Thank you very much for reading

Walter Thompson
Editorial Manager, TechCrunch+
@your main actor

Failures are valuable IP: Protect your startup’s negative business secrets

A close-up photo of a broken egg with a brown shell on a white background

Image Credits: Time 10 (Opens in a new window) / Getty Images

Patent applications and GitHub Codespaces are obvious intellectual assets, but they’re embarrassing mistakes and dead ends that every company faces.

Opponents can learn a lot from your failed A/B tests, failed email campaigns, and wasted engineering cycles, Eugene Y. Marr and Thomas J. Pardini is an attorney with Farella Brown + Martell LLP in San Francisco.
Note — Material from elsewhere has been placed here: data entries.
/-- R157: the end of a run, with DOOR_TIMEOUT (R145) among its causes: the burst is cancelled, which charges what it
has delivered (R96), PROGRAM_ENDED is raised with the final stage's index, the run is IDLE without a cause, its slot
LOADED and its record written, the climate ends, a program that has steamed sets drain-pending, and a commit is asked
for. That the context of the ended run keeps its steam used, and its remainder with it, is the model's choice
(notes/assumptions/66.md). A row that is not due changes nothing (the model's choice, notes/assumptions/7.md). -/
def Obligations.RunsEnd : Prop :=
  (∀ s : State, doorTimeoutDue s = true ↔
    runActive s = true ∧ s.ret.run.causes.door = true ∧ 600 ≤ s.ret.run.doorTimer) ∧
  (∀ s : State, doorTimeoutDue s = false → exec .doorTimeout s = .next s) ∧
  (∀ s : State, runActive s = true → s.ret.run.causes.door = true → 600 ≤ s.ret.run.doorTimer →
    exec .doorTimeout s = .next (settle (endRun .doorTimeout none s))) ∧
  ∀ (result : RunResult) (fault : Option FaultKind) (s : State), s.ret.run.slot ≤ 3 →
    let t := endRun result fault s
    holdsDose t .ch1 = false ∧ conditionHolds .confirmAwaited t = false ∧ t.ret.run.state = .idle ∧
      t.ret.run.causes = Causes.none ∧ t.ret.run.deferredBurst = none ∧ t.ret.run.runId = s.ret.run.runId ∧
      ((s.ret.slots.get s.ret.run.slot).state = .inUse →
        t.ret.slots.get s.ret.run.slot = { s.ret.slots.get s.ret.run.slot with state := .loaded }) ∧
      (∃ r, t.ret.lastRun = some r ∧ r.result = result ∧ r.fault = fault ∧ r.runId = s.ret.run.runId ∧
        r.slot = s.ret.run.slot ∧ r.generation = s.ret.run.generation ∧ r.finalStage = s.ret.run.stageIndex ∧
        r.runTime = s.ret.run.runTime ∧ r.degradedAny = s.ret.run.degradedAny ∧
        r.steamUsed = t.ret.run.steamUsed ∧ s.ret.run.steamUsed ≤ r.steamUsed) ∧
      ((chan s .ch1).state ≠ .running → t.ret.run.steamUsed = s.ret.run.steamUsed) ∧
      (∀ d : Dose, (chan s .ch1).state = .running → (chan s .ch1).dose = some d → PathSound s →
        HandsOn (d.delivered - d.charged) d s t) ∧
      RaisedTo .programEnded (some (BitVec.ofNat 8 s.ret.run.stageIndex)) s t ∧
      (working s = true ∨ s.climate.state = .paused →
        t.climate.state = (if 600 ≤ s.meas.cavity then .cooldown else .off)) ∧
      (s.climate.state = .fault → t.climate.state = .fault) ∧
      (programUsesSteam ((runStages s).take (s.ret.run.stageIndex + 1)) = true → t.boiler.drainPending = true) ∧
      t.store.asked = true

/-- WATER_TIMEOUT (R146, R149): WATER is removed with its timer at 0 and a stage that uses steam becomes degraded,
which raises STEAM_DEGRADED with the stage's index, with steam withheld and its burst cancelled; the stage then ends
if that is its end. That a condition which still holds does not add WATER again before it has ended is DEDUCED
(notes/assumptions/29.md) and said in QuietStepsOnlyCommit. A row that is not due changes nothing (the model's choice,
notes/assumptions/7.md). -/
def Obligations.WaterTimesOut : Prop :=
  (∀ s : State, waterTimeoutDue s = true ↔
    runActive s = true ∧ s.ret.run.causes.water = true ∧ 300 ≤ s.ret.run.waterTimer) ∧
  (∀ s : State, waterTimeoutDue s = false → exec .waterTimeout s = .next s) ∧
  ∀ s : State, runActive s = true → s.ret.run.causes.water = true → 300 ≤ s.ret.run.waterTimer →
    ∃ v, exec .waterTimeout s = .next (settle (checkStageEnd v)) ∧ Steady s v ∧ v.ret.run.causes.water = false ∧
      v.ret.run.waterTimer = 0 ∧ v.ret.run.stageIndex = s.ret.run.stageIndex ∧
      ((currentStage s).usesSteam = true → s.ret.run.degraded = false →
        v.ret.run.degraded = true ∧ v.ret.run.degradedAny = true ∧ v.climate.steamWithheld = true ∧
          RaisedTo .steamDegraded (stageArg s) s v ∧ holdsDose v .ch1 = false ∧ v.ret.run.deferredBurst = none)

/-- LOAD_PROGRAM and CLEAR_SLOT (R131 to R134), the bad stages of R132 and the ranges of R133. -/
def Obligations.SlotsAreLoadedAndCleared : Prop :=
  (∀ (l : Link) (fields : List Byte) (p : SentProgram) (s : State), parseProgram fields = some p →
    Reaches l 0x10 fields s →
      let i := Instr.loadProgram l fields
      let x := s.ret.slots.get p.slot
      (3 < p.slot ∨ 24 < p.label.length → Refuses i l 0x10 .badArgument s) ∧
      (p.slot ≤ 3 → p.label.length ≤ 24 → x.state = .inUse → Refuses i l 0x10 .busy s) ∧
      (p.slot ≤ 3 → p.label.length ≤ 24 → x.state ≠ .inUse → p.stages.length = 0 ∨ 12 < p.stages.length →
        ∃ t, exec i s = .next t ∧ Replies l 0x10 ⟨.badProgram, [0xFF]⟩ s t ∧ OnlyPorts s t) ∧
      (p.slot ≤ 3 → p.label.length ≤ 24 → x.state ≠ .inUse → 0 < p.stages.length → p.stages.length ≤ 12 →
        (∀ k : Nat, firstBad s.start.straps.probeFitted p.stages = some k →
          ∃ t, exec i s = .next t ∧ Replies l 0x10 ⟨.badProgram, bytes1 k⟩ s t ∧ OnlyPorts s t) ∧
        (firstBad s.start.straps.probeFitted p.stages = none →
          let x' : Slot :=
            { state := .loaded, generation := (x.generation + 1) % 65536, link := some l, label := p.label
              stages := p.stages.map (fun st => st.store.1) }
          exec i s =
            .next
              (answer l 0x10
                ⟨if p.stages.any (fun st => st.store.2) then .clamped else .ok, bytes2 x'.generation⟩
                (setSlot p.slot x' (acceptFrame l s)))))) ∧
  (∀ (fitted : Bool) (st : SentStage), st.bad fitted = true ↔
    st.badName = true ∨ st.mode = none ∨ st.setpoint = none ∨ st.ending = none ∨
      (st.ending = some .time ∧ st.duration = none) ∨
      (st.ending = some .core ∧ (st.core = none ∨ fitted = false))) ∧
  (∀ (fitted : Bool) (stages : List SentStage),
    (∀ k : Nat, firstBad fitted stages = some k ↔
      (∃ st, stages[k]? = some st ∧ st.bad fitted = true) ∧
        ∀ j : Nat, j < k → ∀ st, stages[j]? = some st → st.bad fitted = false) ∧
    (firstBad fitted stages = none ↔ ∀ st ∈ stages, st.bad fitted = false)) ∧
  (∀ (m s1 s0 h f e d3 d2 d1 d0 c1 c0 b1 b0 p t x y : Byte) (st : SentStage),
    parseStage [m, s1, s0, h, f, e, d3, d2, d1, d0, c1, c0, b1, b0, p, t, x, y] = some st →
      (st.badName = true ↔
        (7 < m.toNat ∧ m.toNat ≠ 255) ∨ (3 < e.toNat ∧ e.toNat ≠ 255) ∨ (1 < p.toNat ∧ p.toNat ≠ 255) ∨
          (1 < t.toNat ∧ t.toNat ≠ 255))) ∧
  (∀ (st : SentStage) (m : Mode) (x : Int) (e : StageEnd), st.mode = some m → st.setpoint = some x →
    st.ending = some e →
      let row := modeRow m
      let kept := st.store.1
      kept.mode = m ∧ kept.setpoint = max row.low (min x row.high) ∧
      (row.moisture = none → kept.moisture = none) ∧
      (∀ lo hi : Int, row.moisture = some (lo, hi) → kept.moisture = st.moisture.map (fun n => max lo (min n hi))) ∧
      kept.fanCode = st.fanCode.map (fun n => min n 15) ∧ kept.ending = e ∧
      kept.duration = st.duration.map (fun n => max 1 (min n 86400)) ∧
      (e = .core → kept.core = st.core.map (fun n => max 200 (min n 990))) ∧ (e ≠ .core → kept.core = none) ∧
      kept.burst = st.burst.map (fun n => max 10 (min n 200)) ∧ kept.policy = st.policy ∧
      kept.timerStart = st.timerStart ∧
      (st.store.2 = true ↔ kept.setpoint ≠ x ∨ kept.moisture ≠ st.moisture ∨ kept.fanCode ≠ st.fanCode ∨
        kept.duration ≠ st.duration ∨ (e = .core ∧ kept.core ≠ st.core) ∨ kept.burst ≠ st.burst)) ∧
  ∀ (l : Link) (n : Byte) (s : State), Reaches l 0x11 [n] s →
    let i := Instr.clearSlot l [n]
    let x := s.ret.slots.get n.toNat
    (3 < n.toNat → Refuses i l 0x11 .badArgument s) ∧
    (n.toNat ≤ 3 → x.state = .inUse → Refuses i l 0x11 .busy s) ∧
    (n.toNat ≤ 3 → x.state = .empty →
      exec i s = .next (answer l 0x11 (Reply.bare .ok) (acceptFrame l s))) ∧
    (n.toNat ≤ 3 → x.state = .loaded →
      exec i s =
        .next
          (answer l 0x11 (Reply.bare .ok)
            (setSlot n.toNat { x with state := .empty, link := none, label := [], stages := [] } (acceptFrame l s))))

/-- START (R136, R137): the cases in order, with the faults that bar a program; a taken START makes the slot IN_USE,
begins the run context anew under the next run id, ends every force and any pulse (R81, R82) and enters stage 0, which
raises STAGE_STARTED with index 0 and takes up DOOR, MAINS, PROBE and WATER and the stage's burst (R138, R143). That
stage 0 ends only after all the steps of its entry, where its end is met by then, is DEDUCED
(notes/assumptions/31.md). -/
def Obligations.StartBeginsARun : Prop :=
  (∀ s : State, enterFirst s =
    if (enterStage 0 true s).2 then checkStageEnd (enterStage 0 true s).1 else (enterStage 0 true s).1) ∧
  (∀ s : State, (enterStage 0 true s).2 = true →
    let t := (enterStage 0 true s).1
    RaisedTo .stageStarted (some 0) s t ∧ (doorOpen s = true → t.ret.run.causes.door = true) ∧
      (s.meas.mainsPresent = false → t.ret.run.causes.mains = true) ∧
      (runActive s = true → TakesUp (stageAt s 0) s t)) ∧
  (∀ (stages : List Stage) (s : State), startBarred stages s = true ↔
    FaultKind.thermalCutout ∈ s.events.faults ∨ FaultKind.heatRunaway ∈ s.events.faults ∨
      FaultKind.sensorCavity ∈ s.events.faults ∨
      (FaultKind.fanStall ∈ s.events.faults ∧ ∃ st ∈ stages, st.mode ≠ .topBottom ∧ st.mode ≠ .grill) ∨
      ((FaultKind.boilerDry ∈ s.events.faults ∨ FaultKind.levelSense ∈ s.events.faults) ∧
        ∃ st ∈ stages, st.mode = .steam ∨ st.mode = .combi ∨ st.mode = .proof ∨ st.burst ≠ none)) ∧
  ∀ (l : Link) (n g1 g0 : Byte) (s : State), Reaches l 0x12 [n, g1, g0] s → n.toNat ≤ 3 →
    let i := Instr.start l [n, g1, g0]
    let x := s.ret.slots.get n.toNat
    let ok0 := runActive s = false
    let ok1 := ok0 ∧ x.state ≠ .empty ∧ x.generation = number2 g1 g0
    let ok2 := ok1 ∧ s.ret.descale.phase = .idle
    let ok3 := ok2 ∧ s.marker = false
    let ok4 := ok3 ∧ ¬(s.scale.level = .blocked ∧ programUsesSteam x.stages = true)
    (¬ok0 → Refuses i l 0x12 .runActive s) ∧
    (ok0 → ¬ok1 → Refuses i l 0x12 .noProgram s) ∧
    (ok1 → ¬ok2 → Refuses i l 0x12 .descaleActive s) ∧
    (ok2 → ¬ok3 → Refuses i l 0x12 .agentPresent s) ∧
    (ok3 → ¬ok4 → Refuses i l 0x12 .steamBlocked s) ∧
    (ok4 → startBarred x.stages s = true → Refuses i l 0x12 .faultActive s) ∧
    (ok4 → startBarred x.stages s = false →
      let id := (s.ret.run.runId + 1) % 65536
      ∃ u, exec i s = .next (answer l 0x12 ⟨.ok, bytes2 id⟩ (settle (enterFirst u))) ∧
        u.ret.slots = s.ret.slots.set n.toNat { x with state := .inUse } ∧
        u.ret.run =
          { state := .running, runId := id, known := true, slot := n.toNat, generation := x.generation
            stageIndex := 0, elapsed := 0, duration := none, adjSetpoint := none, adjMoisture := none
            tempReached := false, moistReached := false, coreReached := false, degraded := false
            causes := Causes.none, doorTimer := 0, waterTimer := 0, deferredBurst := none
            steamLost := steamFault s, degradedAny := false, steamUsed := 0, steamRemainder := 0, runTime := 0 } ∧
        (programUsesSteam x.stages = true → u.boiler.drainPending = false) ∧
        u.out.forces = [] ∧ u.out.pulse = none ∧ u.out.heat = s.out.heat ∧
        (s.out.forces = [] → s.out.pulse = none → u.events = s.events ∧ u.out = s.out) ∧
        (u.climate = s.climate ∧ u.meas = s.meas ∧ u.settings = s.settings))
In this post, they offer advice on protecting your “negative knowledge,” including general tips for defining and managing trade secrets.

A VC look at deep tech fundraising in Q1 2023

A cave full of technology

Image Credits: Xi Huo (Opens in a new window) / Getty Images

I learned something today: successful deep tech startups and SaaS companies generally reach billion dollar valuations in the same timeframe.

“It took $115 million and 5.2 years for a mid-sized tech startup to become a unicorn,” said Karte Madasami, managing partner at MFV Partners.

New companies in this sector raised around $600 million last year, down significantly from $800 million in 2021. But according to Madasami, recent developments in climate control, automation and space are some of the areas that have piqued investor interest this fall.

“As big exits become more difficult to realize in the coming years, technologies in deep tech will offer some unique paths to ’10x exits’ that will transform entire industries.”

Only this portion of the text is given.